Mit dem Überschreiten der Schwelle und dem Betreten des „Fundaments“ wird man selbst zu einem Teil der Gesellschaft, an die hier erinnert wird. Auf dieser gemeinschaftlichen Basis steht mittig das Massiv. Um diese Gemeinsamkeit zu unterstreichen, sind Boden und aufragender Stein aus dem selben Material gefertigt.

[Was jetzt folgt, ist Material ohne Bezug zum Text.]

-- ==== Sys2Proof/Machine/Dispatch.lean ====
section
/-! DEFINITION. The meaning of every instruction: one arm per constructor of `Instr`, one direct call
per arm. -/

namespace Sys2Proof.Machine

Das Massiv wird in zehn gleich große Stelen gebrochen - als Symbol für die zehn „Wiener Transporte“. Sie werden mit einem geringen Abstand zueinander aufgestellt. Durch diese tatsächliche Heterogenität werden die Bruchkanten ebenso deutlich sichtbar wie subtile Durchblicke möglich. Die Bruchkanten zeigen das willkürliche Herausreißen der Opfer aus der Gesellschaft, die Spalten zwischen den Stelen erweitern den Blick des Betrachters in die Ferne - ein bewusster Kontrapunkt zur Endlichkeit der Stelen.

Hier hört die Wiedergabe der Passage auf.